== EXERCISE INSTRUCTIONS ==
Would you reproduce exactly the lines below from the one holding "and events waiting. -/" through the one holding "rootCntLo := 2", inclusive, and no others?

== DATA SUPPLIED ==
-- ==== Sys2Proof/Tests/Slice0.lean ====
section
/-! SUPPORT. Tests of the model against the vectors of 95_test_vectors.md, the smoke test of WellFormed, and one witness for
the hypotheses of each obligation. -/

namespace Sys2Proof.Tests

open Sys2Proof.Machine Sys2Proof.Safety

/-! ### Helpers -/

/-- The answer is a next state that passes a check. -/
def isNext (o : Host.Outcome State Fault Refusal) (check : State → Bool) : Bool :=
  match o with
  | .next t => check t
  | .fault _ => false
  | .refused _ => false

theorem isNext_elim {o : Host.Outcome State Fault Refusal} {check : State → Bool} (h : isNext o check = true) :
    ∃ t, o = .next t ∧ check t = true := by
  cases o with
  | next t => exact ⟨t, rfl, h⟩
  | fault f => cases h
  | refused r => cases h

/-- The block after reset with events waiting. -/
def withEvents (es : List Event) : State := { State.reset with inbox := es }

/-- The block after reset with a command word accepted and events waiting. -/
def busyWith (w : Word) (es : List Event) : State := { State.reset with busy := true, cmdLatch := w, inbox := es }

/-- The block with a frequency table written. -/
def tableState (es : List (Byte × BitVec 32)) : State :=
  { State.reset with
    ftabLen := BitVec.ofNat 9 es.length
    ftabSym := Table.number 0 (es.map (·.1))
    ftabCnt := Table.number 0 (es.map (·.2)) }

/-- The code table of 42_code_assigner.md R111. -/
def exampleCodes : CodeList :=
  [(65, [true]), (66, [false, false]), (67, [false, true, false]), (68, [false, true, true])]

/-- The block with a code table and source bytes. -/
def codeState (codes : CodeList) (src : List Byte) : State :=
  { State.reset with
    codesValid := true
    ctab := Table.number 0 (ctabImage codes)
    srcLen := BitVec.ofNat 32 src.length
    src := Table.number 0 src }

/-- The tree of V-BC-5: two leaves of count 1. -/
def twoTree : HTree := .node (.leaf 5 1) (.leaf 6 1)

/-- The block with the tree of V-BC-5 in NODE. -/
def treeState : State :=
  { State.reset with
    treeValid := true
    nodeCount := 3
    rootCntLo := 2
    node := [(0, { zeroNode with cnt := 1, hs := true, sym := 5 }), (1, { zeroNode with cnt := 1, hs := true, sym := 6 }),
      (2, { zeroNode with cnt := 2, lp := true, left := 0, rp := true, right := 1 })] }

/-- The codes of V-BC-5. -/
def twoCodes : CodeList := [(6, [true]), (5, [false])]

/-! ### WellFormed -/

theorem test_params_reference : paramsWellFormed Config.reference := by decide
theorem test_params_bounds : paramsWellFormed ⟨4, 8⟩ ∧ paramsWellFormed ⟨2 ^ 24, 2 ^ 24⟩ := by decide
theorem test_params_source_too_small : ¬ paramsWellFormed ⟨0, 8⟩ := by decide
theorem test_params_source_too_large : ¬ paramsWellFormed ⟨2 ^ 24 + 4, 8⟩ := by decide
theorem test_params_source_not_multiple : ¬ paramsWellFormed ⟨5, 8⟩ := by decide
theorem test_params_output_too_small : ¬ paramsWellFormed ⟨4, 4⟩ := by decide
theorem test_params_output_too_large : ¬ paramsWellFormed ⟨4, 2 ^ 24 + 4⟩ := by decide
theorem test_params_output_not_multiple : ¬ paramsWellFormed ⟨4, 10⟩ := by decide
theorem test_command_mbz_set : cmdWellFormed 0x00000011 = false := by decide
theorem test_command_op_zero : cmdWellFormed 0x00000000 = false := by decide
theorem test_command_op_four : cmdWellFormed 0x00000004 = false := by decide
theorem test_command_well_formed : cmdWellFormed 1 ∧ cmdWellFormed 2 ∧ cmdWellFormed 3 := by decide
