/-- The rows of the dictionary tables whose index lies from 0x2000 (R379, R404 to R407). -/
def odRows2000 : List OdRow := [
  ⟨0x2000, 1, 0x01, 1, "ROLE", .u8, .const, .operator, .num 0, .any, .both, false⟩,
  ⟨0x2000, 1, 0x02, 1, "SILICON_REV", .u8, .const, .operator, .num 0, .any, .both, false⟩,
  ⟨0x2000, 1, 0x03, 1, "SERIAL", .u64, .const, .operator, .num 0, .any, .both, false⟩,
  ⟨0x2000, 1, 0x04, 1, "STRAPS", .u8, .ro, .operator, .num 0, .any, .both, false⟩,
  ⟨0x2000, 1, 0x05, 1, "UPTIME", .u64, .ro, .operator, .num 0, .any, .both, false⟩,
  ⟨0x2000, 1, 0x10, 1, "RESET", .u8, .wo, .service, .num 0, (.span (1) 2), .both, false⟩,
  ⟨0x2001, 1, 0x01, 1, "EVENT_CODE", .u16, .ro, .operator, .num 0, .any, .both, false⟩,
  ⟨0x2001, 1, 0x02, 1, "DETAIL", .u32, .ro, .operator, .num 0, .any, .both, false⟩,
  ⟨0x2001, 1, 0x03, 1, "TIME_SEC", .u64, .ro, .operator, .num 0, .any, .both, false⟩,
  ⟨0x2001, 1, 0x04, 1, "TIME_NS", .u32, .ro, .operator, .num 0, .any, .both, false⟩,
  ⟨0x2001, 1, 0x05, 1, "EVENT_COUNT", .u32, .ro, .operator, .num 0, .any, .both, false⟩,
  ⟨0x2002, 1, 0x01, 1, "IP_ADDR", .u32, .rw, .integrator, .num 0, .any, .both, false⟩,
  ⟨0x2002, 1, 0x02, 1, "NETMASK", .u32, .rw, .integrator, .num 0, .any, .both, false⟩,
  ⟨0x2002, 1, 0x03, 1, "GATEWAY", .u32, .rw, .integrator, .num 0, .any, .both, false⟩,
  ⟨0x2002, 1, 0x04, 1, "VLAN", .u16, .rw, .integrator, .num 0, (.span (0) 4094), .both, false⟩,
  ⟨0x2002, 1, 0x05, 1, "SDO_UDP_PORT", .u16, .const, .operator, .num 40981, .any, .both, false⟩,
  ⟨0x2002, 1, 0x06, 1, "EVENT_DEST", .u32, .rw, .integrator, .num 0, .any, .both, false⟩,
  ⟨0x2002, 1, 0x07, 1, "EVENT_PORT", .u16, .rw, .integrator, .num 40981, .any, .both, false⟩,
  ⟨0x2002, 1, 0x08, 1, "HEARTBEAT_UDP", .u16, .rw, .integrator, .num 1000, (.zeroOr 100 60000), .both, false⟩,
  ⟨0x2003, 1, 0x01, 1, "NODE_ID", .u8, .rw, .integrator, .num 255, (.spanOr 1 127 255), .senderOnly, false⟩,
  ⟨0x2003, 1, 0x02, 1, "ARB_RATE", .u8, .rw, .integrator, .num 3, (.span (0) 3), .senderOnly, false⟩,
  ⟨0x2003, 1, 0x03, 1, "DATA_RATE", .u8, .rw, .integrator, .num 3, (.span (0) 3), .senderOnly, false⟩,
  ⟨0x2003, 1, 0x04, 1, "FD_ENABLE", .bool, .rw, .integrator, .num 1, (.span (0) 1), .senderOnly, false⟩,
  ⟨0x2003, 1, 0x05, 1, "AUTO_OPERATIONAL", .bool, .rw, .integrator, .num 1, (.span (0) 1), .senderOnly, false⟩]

== ANSWER TO THIS EXERCISE ==
/-- The block after reset with a command word accepted and events waiting. -/
def busyWith (w : Word) (es : List Event) : State := { State.reset with busy := true, cmdLatch := w, inbox := es }

/-- The block with a frequency table written. -/
def tableState (es : List (Byte × BitVec 32)) : State :=
  { State.reset with
    ftabLen := BitVec.ofNat 9 es.length
    ftabSym := Table.number 0 (es.map (·.1))
    ftabCnt := Table.number 0 (es.map (·.2)) }

/-- The code table of 42_code_assigner.md R111. -/
def exampleCodes : CodeList :=
  [(65, [true]), (66, [false, false]), (67, [false, true, false]), (68, [false, true, true])]

/-- The block with a code table and source bytes. -/
def codeState (codes : CodeList) (src : List Byte) : State :=
  { State.reset with
    codesValid := true
    ctab := Table.number 0 (ctabImage codes)
    srcLen := BitVec.ofNat 32 src.length
    src := Table.number 0 src }

/-- The tree of V-BC-5: two leaves of count 1. -/
def twoTree : HTree := .node (.leaf 5 1) (.leaf 6 1)

/-- The block with the tree of V-BC-5 in NODE. -/
def treeState : State :=
  { State.reset with
    treeValid := true
    nodeCount := 3
    rootCntLo := 2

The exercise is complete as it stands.